-- ==== Sys2Proof/Tests/Slice0.lean ====
section
/-! SUPPORT. Tests: operands that are no event of the manual, the manual's own worked figures, and for every statement with hypotheses a
concrete state and operands that meet them, clause by clause (`meets_<statement>`, the clauses in the statement's order). -/

namespace Sys2Proof.Tests

open Sys2Proof Sys2Proof.Machine

-- one theorem after the other: side by side their evaluations take more memory than the check allows
set_option Elab.async false

/-! ### Small states -/

/-- The stack before power, with the rest of its state as given. -/
def st (c : Chip) : State := { State.reset with chip := c }

/-- Boot over. -/
def booted : Boot := { pwrgd := true, resetN := true, settled := true, st := .ready, step := 11, refclkOk := true, pllA := true, pllB := true }

/-- Boot in a step. -/
def inStep (n : Nat) : Boot := { booted with st := .booting, step := n }

/-- Boot in SAFE. -/
def inSafe : Boot := { booted with st := .safe, step := 4 }

/-- READY, with nothing in progress. -/
def up : Chip := { boot := booted }

theorem up_calm : up.Calm := Chip.calm_of_test (by decide +kernel)

/-- A header of a user-level request for 64 bytes at address 0, TAG 0, stream 0. -/
def hdr : ReqHdr := ⟨4, 0, 0, 2, 0, 0, false, false, false, false, false, 0, 0, 0, 0, 0, 1⟩

/-- The same with SIZE 0, for requests without one. -/
def bare : ReqHdr := { hdr with size := 0 }

/-- A port that transmits with the initial grants of its session. -/
def open' : Port := { enabled := true, state := .active, granted := true, sbUp := true, heldReq := 1024, heldRsp := 1536, heldMgt := 64 }

/-- READY, port 0 as given. -/
def withPort (p : Port) : Chip := { up with ports := [(0, p)] }

/-- A lane that passes at every code and in every run, and one that passes nowhere. -/
def wide : LaneSweep := ⟨2 ^ 128 - 1, 2 ^ 64 - 1, 2 ^ 128 - 1, 7⟩
def shut : LaneSweep := ⟨0, 0, 0, 0⟩
/-- A training that finds every lane, and one whose command path fails. -/
def allOk : TrainAttempt := ⟨⟨wide, []⟩, ⟨wide, []⟩, ⟨wide, []⟩⟩
def noPath : TrainAttempt := ⟨⟨shut, []⟩, ⟨wide, []⟩, ⟨wide, []⟩⟩
/-- A retraining that finds every lane at all of its 17 codes, and one whose command path fails. -/
def nearAll : RetrainAttempt := ⟨⟨2 ^ 17 - 1, []⟩, ⟨2 ^ 17 - 1, []⟩, ⟨2 ^ 17 - 1, []⟩⟩
def nearNone : RetrainAttempt := ⟨⟨0, []⟩, ⟨2 ^ 17 - 1, []⟩, ⟨2 ^ 17 - 1, []⟩⟩

/-! ### Operands that are no event of the manual -/

theorem test_wf_training_lanes : Instr.wf (.pcTrainingEnd 0 0 allOk ⟨⟨wide, [(3, wide), (3, shut)]⟩, ⟨wide, []⟩, ⟨wide, []⟩⟩) = false := by decide
theorem test_wf_retraining_lanes : Instr.wf (.retrainEnd 0 nearAll ⟨⟨0, []⟩, ⟨0, [(5, 1), (5, 2)]⟩, ⟨0, []⟩⟩) = false := by decide
theorem test_wf_good_word : Instr.wf (.alertRise 0 ⟨0, 0, 0, false, 0, 0, false, none⟩) = false := by decide
theorem test_wf_link_repairs : Instr.wf (.linkTrainStepEnd 0 (.done [1, 1] [] false)) = false := by decide
theorem test_wf_window_beats : Instr.wf (.monitorWindowEnd 0 0 false [(0, ⟨2, 2, 2 ^ 20 + 1⟩)]) = false := by decide
theorem test_wf_window_lanes : Instr.wf (.monitorWindowEnd 0 0 false [(0, ⟨0, 0, 3⟩), (0, ⟨0, 0, 3⟩)]) = false := by decide
theorem test_wf_own_order : Instr.wf (.getInfo (.ilael (List.replicate 481 0))) = false := by decide +kernel
theorem test_wf_payload : Instr.wf (.wr 0 hdr [0] 0) = false := by decide
theorem test_wf_reserved_op : Instr.wf (.reservedOp 0 0x01 hdr) = false := by decide
theorem test_wf_busy_banks : Instr.wf (.dramCommandIssue 0 0 [1, 1]) = false := by decide
theorem test_wf_noise : Instr.wf (.readBurstReturn 0 0 [(2, 1), (2, 3)]) = false := by decide
theorem test_wf_run_counts : Instr.wf (.trnRunEnd 0 [(4, 1, 0), (4, 1, 7)]) = false := by decide
theorem test_wf_zone_readings : Instr.wf (.thmEvaluation 0 (List.replicate 53 ⟨0, 0, false⟩)) = false := by decide +kernel
theorem test_wf_keeper_readings : Instr.wf (.keeperSample (List.replicate 53 ⟨0, 0, false⟩)) = false := by decide +kernel
theorem test_wf_captured_lines : Instr.wf (.errorLineCapture [7, 7] []) = false := by decide
theorem test_wf_i3c_write : Instr.wf (.i3cPrivateWrite (List.replicate 513 0)) = false := by decide +kernel
theorem test_wf_reserved_cmd : Instr.wf (.reservedCmd (.ilael []) 0x03) = false := by decide
theorem test_wf_register_offset : Instr.wf (.registerWrite .xbr 0x209 0) = false := by decide

/-! ### The manual's own figures -/

/-- The figures of the example address of "Address space, interleave and capacity", under the three maps. -/
theorem test_map_default : mapAddr 0 0x1234567A40 = (⟨57, 1, 14, 37282⟩, 5, 0) := by decide
theorem test_map_linear : mapAddr 1 0x1234567A40 = (⟨58, 0, 14, 37282⟩, 5, 0) := by decide
theorem test_map_contiguous : mapAddr 2 0x1234567A40 = (⟨17, 1, 11, 37209⟩, 9, 0) := by decide

/-- The table of accumulate results of "Atomics, accumulate and press jobs". -/
theorem test_bf16_ties : fpAdd 7 0x3F80 0x3B80 = 0x3F80 ∧ fpAdd 7 0x3F81 0x3B80 = 0x3F82 := by decide
theorem test_bf16_ends : fpAdd 7 0x7F7F 0x7F7F = 0x7F80 ∧ fpAdd 7 1 1 = 2 ∧ fpAdd 7 0xFF80 0x7F80 = 0x7FC0 := by decide
theorem test_fp32_results : fpAdd 23 0x00800000 0x80000001 = 0x007FFFFF ∧ fpAdd 23 0x3F800000 0xBF800000 = 0 ∧
    fpAdd 23 0x80000000 0x80000000 = 0x80000000 ∧ fpAdd 23 0x7F800001 0x3F800000 = 0x7FC00000 := by decide
theorem test_int_sums : accumElem 2 0x7FFFFFFF 1 = 0x80000000 ∧ accumElem 3 0xFFFFFFFFFFFFFFFF 2 = 1 := by decide

/-- The message of the misdirected write of "Streams, ordering and the end-to-end check". -/
theorem test_e2e_message : e2eMessage 0x081234500 0x0041 [] = [0x00, 0x45, 0x23, 0x81, 0x00, 0x41, 0x00] := by decide

/-- The check word of the region 0 shipped, R601 and R713. -/
theorem test_region0_seal : shippedFuses.checks 0 (fun i => shippedFuses.norm i) = true := by decide +kernel

/-- The set and the tag of the example address in the row cache, "Decanter row cache". -/
theorem test_set_of_example : lineSet 1 14 37282 = 90 ∧ 37282 / 128 = 291 := by decide

/-- The first header word and the MGT units of the SET_WINDOW of "Management commands and register rules": PLEN 32, SIZE 100. -/
theorem test_window_packet : (leBytes 4 0x0020003A) = ((ownPacket 0x3A (List.replicate 32 0)).bytes.take 4) ∧
    mgtReqCost hdr + 9 = 11 := by decide +kernel

/-- The marginal factory bit of "Fuse array and cellar book": PORT_DISABLE whose bit 27 has weakened at the strict reference only is
MARGINAL and is used, and region 0 stays good. -/
def marginal : FuseArray := shippedFuses.put 5 ⟨0xFFFF0000, 0xF7FF0000, 0xFFFF0000, 0xF7FF0000⟩
theorem test_marginal_word : marginal.marginalIn 0 = [5] ∧ marginal.norm 5 = 0xFFFF0000 := by decide +kernel

/-- REINFORCE pulses that one bit. -/
theorem test_reinforce_bit : weakBits (marginal.get {} 5) = [27] := by decide +kernel

/-- The example digest of FIPS 180-4, of "abc": R634 names SHA-256. -/
theorem test_sha256_example : sha256 [0x61, 0x62, 0x63] = 0xba7816bf8f01cfea414140de5dae2223b00361a396177a9cb410ff61f20015ad := by
  decide +kernel

/-! ### The step, the cells, the fuses -/

/-- A cell of the core dies. -/
def oneCell : State := { State.reset with mem := (Memory.write 0 [] 5 (7 : Byte)) }

theorem meets_StepRunsFrontCommand : State.reset.pending = [] := rfl
theorem meets_EveryCommandKeepsCells : oneCell.MemOk := Memory.wf_write _ _ _ _ rfl
theorem meets_StepKeepsCells : oneCell.MemOk ∧ step { oneCell with pending := [.pad 0] } = .next oneCell :=
  ⟨meets_EveryCommandKeepsCells, rfl⟩
theorem meets_StepNeverClearsFuse : step { State.reset with pending := [.pad 0] } = .next State.reset := rfl
theorem meets_CellsChangeOnlyBy : exec (.pad 0) oneCell = .next oneCell ∧ (∀ k p, Instr.pad 0 ≠ .retryEntryRetire k p) ∧
    Instr.pad 0 ≠ .pwrgdFall ∧ (∀ n, Instr.pad 0 ≠ .resetNFall n) ∧ Instr.pad 0 ≠ .shutdownGraceEnd ∧ Instr.pad 0 ≠ .railOutOfRange :=
  ⟨rfl, nofun, nofun, nofun, nofun, nofun⟩
theorem meets_NonVolatileChangesOnlyBy : exec (.pad 0) oneCell = .next oneCell ∧ (∀ a b, Instr.pad 0 ≠ .fusePulseEnd a b) ∧
    (∀ r, Instr.pad 0 ≠ .nvmRecordWriteEnd r) ∧ oneCell.chip.fus.cmd = none ∧ oneCell.chip.nvm.cur = none :=
  ⟨rfl, nofun, nofun, rfl, rfl⟩

/-! ### Reset and boot -/

/-- The keeper out of reset with RESET_N low. -/
def held : Boot := { pwrgd := true, settled := true, step := 2 }

theorem meets_KeeperReachesStepThree :
    State.reset.chip.boot.pwrgd = false ∧
    (held.pwrgd = true ∧ held.resetN = false ∧ held.settled = true ∧ (st { boot := held }).chip.thm.shut = .none) ∧
    (let b : Boot := { pwrgd := true, resetN := true, step := 1 }
     b.pwrgd = true ∧ b.settled = false ∧ (st { boot := b }).chip.thm.shut = .none) := by decide
theorem meets_ResetsLoseEverythingVolatile : (booted.pwrgd = true ∧ State.reset.chip.boot.pwrgd = false ∧ booted.resetN = true) ∧
    (50 ≤ 1000 ∧ decide (1000 < 1000) = false) ∧
    (50 ≤ 999 ∧ decide (999 < 1000) = true ∧ (Config.shortPulse 0 = true ∨ Config.shortPulse 0 = false)) ∧ 49 < 50 ∧
    (up.thm.shut ≠ .grace ∧ up.fus.cmd = none ∧ up.nvm.cur = none) :=
  ⟨by decide, by decide, ⟨by decide, by decide, by cases Config.shortPulse 0 <;> simp⟩, by decide, by decide⟩
theorem meets_PllLockReadsFusesAndStraps : ({ boot := inStep 3 } : Chip).inStep 3 = true ∧ shippedFuses.bootRead.itemOk = true := by
  decide +kernel
theorem meets_EarlyFailuresAndClockLoss :
    (let c : Chip := { boot := inStep 3 }
     c.inStep 3 = true ∧ (true && false) = false ∧ (c.inStep 3 || c.inStep 4) = true ∧ c.boot.pllA = true ∧ c.boot.pllB = true) ∧
    (let c : Chip := { boot := inStep 4 }
     (5 : Fin 264).val < 6 ∧ c.inStep 4 = true ∧ c.boot.results.has 5 = false ∧
     (let r : BistRun := ⟨0, 1, false, true, true, 0⟩
      r.signature.toNat = c.fus.eff.get 0 32 ∧ (r.count.toNat == c.fus.eff.get 0 33) = false) ∧
     ((⟨1, 0, false, true, true, 0⟩ : BistRun).signature.toNat == c.fus.eff.get 0 32) = false ∧
     testStep 5 = some 4 ∧ scanTest 5 = true) ∧
    (let c : Chip := { boot := inStep 6 }
     testStep 16 = some 6 ∧ c.inStep 6 = true ∧ scanTest 16 = true ∧ c.boot.results.has 16 = false) ∧
    (let c : Chip := { boot := inStep 5 }
     c.on = true ∧ 5 ≤ c.boot.step ∧ c.boot.pllA = true ∧ c.boot.pllB = true ∧ c.boot.refclkOk = true) := by decide +kernel

/-- READY with the secrets zeroised. -/
def zeroised : Chip := { up with fus := { zeroised := true } }

theorem meets_BootTestsRecordAndShadowsReload :
    (let c : Chip := { boot := inStep 6 }
     let r : BistRun := ⟨0, 0, false, true, true, 9⟩
     testStep 16 = some 6 ∧ c.inStep 6 = true ∧ c.boot.results.has 16 = false ∧ scanTest 16 = true ∧
     (r.signature.toNat = c.fus.eff.get 0 (22 + 2 * testType 16) ∧ r.count.toNat = c.fus.eff.get 0 (23 + 2 * testType 16)) ∧
     (r.bad = false ∧ r.range = true ∧ r.complete = true) ∧
     (⟨40, 40⟩ : CheckerRun).passes = true ∧ (∃ j ∈ stepTests 6, j ≠ 16 ∧ c.boot.results.has j = false)) ∧
    (testStep 9 = some 5 ∧ State.reset.book.loadReloc.isSome = true ∧ ∃ j ∈ stepTests 5, j ≠ 9) ∧
    (zeroised.on = true ∧ zeroised.fus.zeroised = true ∧ zeroised.inStep 9 = false ∧ zeroised.boot.field = none) ∧ zeroised.Calm :=
  ⟨⟨by decide +kernel, by decide +kernel, by decide +kernel, by decide, by decide +kernel, by decide, by decide,
    ⟨17, by decide +kernel, by decide, by decide⟩⟩, ⟨by decide, by decide +kernel, ⟨10, by decide +kernel, by decide⟩⟩, by decide +kernel, Chip.calm_of_test (by decide +kernel)⟩

/-- The map wait of boot step 10. -/
def mapWait : Chip := { boot := inStep 10, addr := { waiting := true } }

/-- Boot step 10, the map fixed. -/
def mapFixed : Chip := { boot := inStep 10, addr := { fixed := true } }

/-- The same with a link, and with one pseudo-channel fenced. -/
def linkedFixed : Chip := { mapFixed with ports := [(0, { open' with state := .activeWait })] }
def oneFenced : Chip := { mapFixed with chcs := [(5, { pcs := [(1, { state := .fenced })] })] }

theorem meets_MapServiceAndReady :
    (mapWait.inStep 10 = true ∧ mapWait.addr.waiting = true ∧ mapWait.live = true ∧ mapWait.addr.reqSet = false ∧ natBits 0x20 4 2 < 3) ∧
    (let c : Chip := { mapWait with addr := { reqSet := true } }
     c.addr.reqSet = true ∧ c.addr.waiting = false) ∧
    (mapFixed.inStep 10 = true ∧ mapFixed.addr.fixed = true ∧ (∀ k p, mapFixed.fenced k p = false) ∧ mapFixed.bwr.bypass = false ∧
      ∀ n, n < 32 → (mapFixed.port n).linkUp = false) ∧
    (linkedFixed.inStep 10 = true ∧ linkedFixed.addr.fixed = true ∧ linkedFixed.boot.xbrFail = false ∧
      (linkedFixed.port 0).linkUp = true ∧ (linkedFixed.port 0).bistFail = false ∧ linkedFixed.served 0 = true ∧ linkedFixed.sliceDead 0 = false) ∧
    (oneFenced.inStep 10 = true ∧ oneFenced.addr.fixed = true ∧ (∀ k p, oneFenced.fenced k p = true ↔ k = 5 ∧ p = 1) ∧
      oneFenced.addr.remap = [] ∧ oneFenced.sliceDead 5 = false) ∧
    (let c : Chip := { boot := inStep 11 }
     c.live = true ∧ c.inStep 11 = true ∧ c.boot.testMode = false) ∧ 0x17FFFFFFFF < 0x1800000000 ∧
    (2 < 3 ∧ 63 < 64 ∧ 1 < 2 ∧ 15 < 16 ∧ 49151 < 49152) :=
  ⟨by decide, by decide, ⟨rfl, rfl, fun _ _ => rfl, rfl, fun _ _ => rfl⟩, by decide +kernel,
   ⟨rfl, rfl, fun k p => ⟨fun h => by
      by_cases hk : k = 5
      · by_cases hp : p = 1
        · exact ⟨hk, hp⟩
        · subst hk; simp [oneFenced, Chip.fenced, Chip.pc, Chip.chc, Chc.pc, Tab.get, hp] at h
      · simp [oneFenced, Chip.fenced, Chip.pc, Chip.chc, Chc.pc, Tab.get, hk] at h, fun h => by obtain ⟨rfl, rfl⟩ := h; decide +kernel⟩,
    rfl, by decide +kernel⟩, by decide, by decide, by decide⟩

....

EXERCISE INSTRUCTIONS: The entries above hold the needed span. Transcribe exactly the lines from the one with "lane, and one whose command path fails. -/" to the one with "def noPath : TrainAttempt", both included.

ANSWER BOX:
/-- A training that finds every lane, and one whose command path fails. -/
def allOk : TrainAttempt := ⟨⟨wide, []⟩, ⟨wide, []⟩, ⟨wide, []⟩⟩
def noPath : TrainAttempt := ⟨⟨shut, []⟩, ⟨wide, []⟩, ⟨wide, []⟩⟩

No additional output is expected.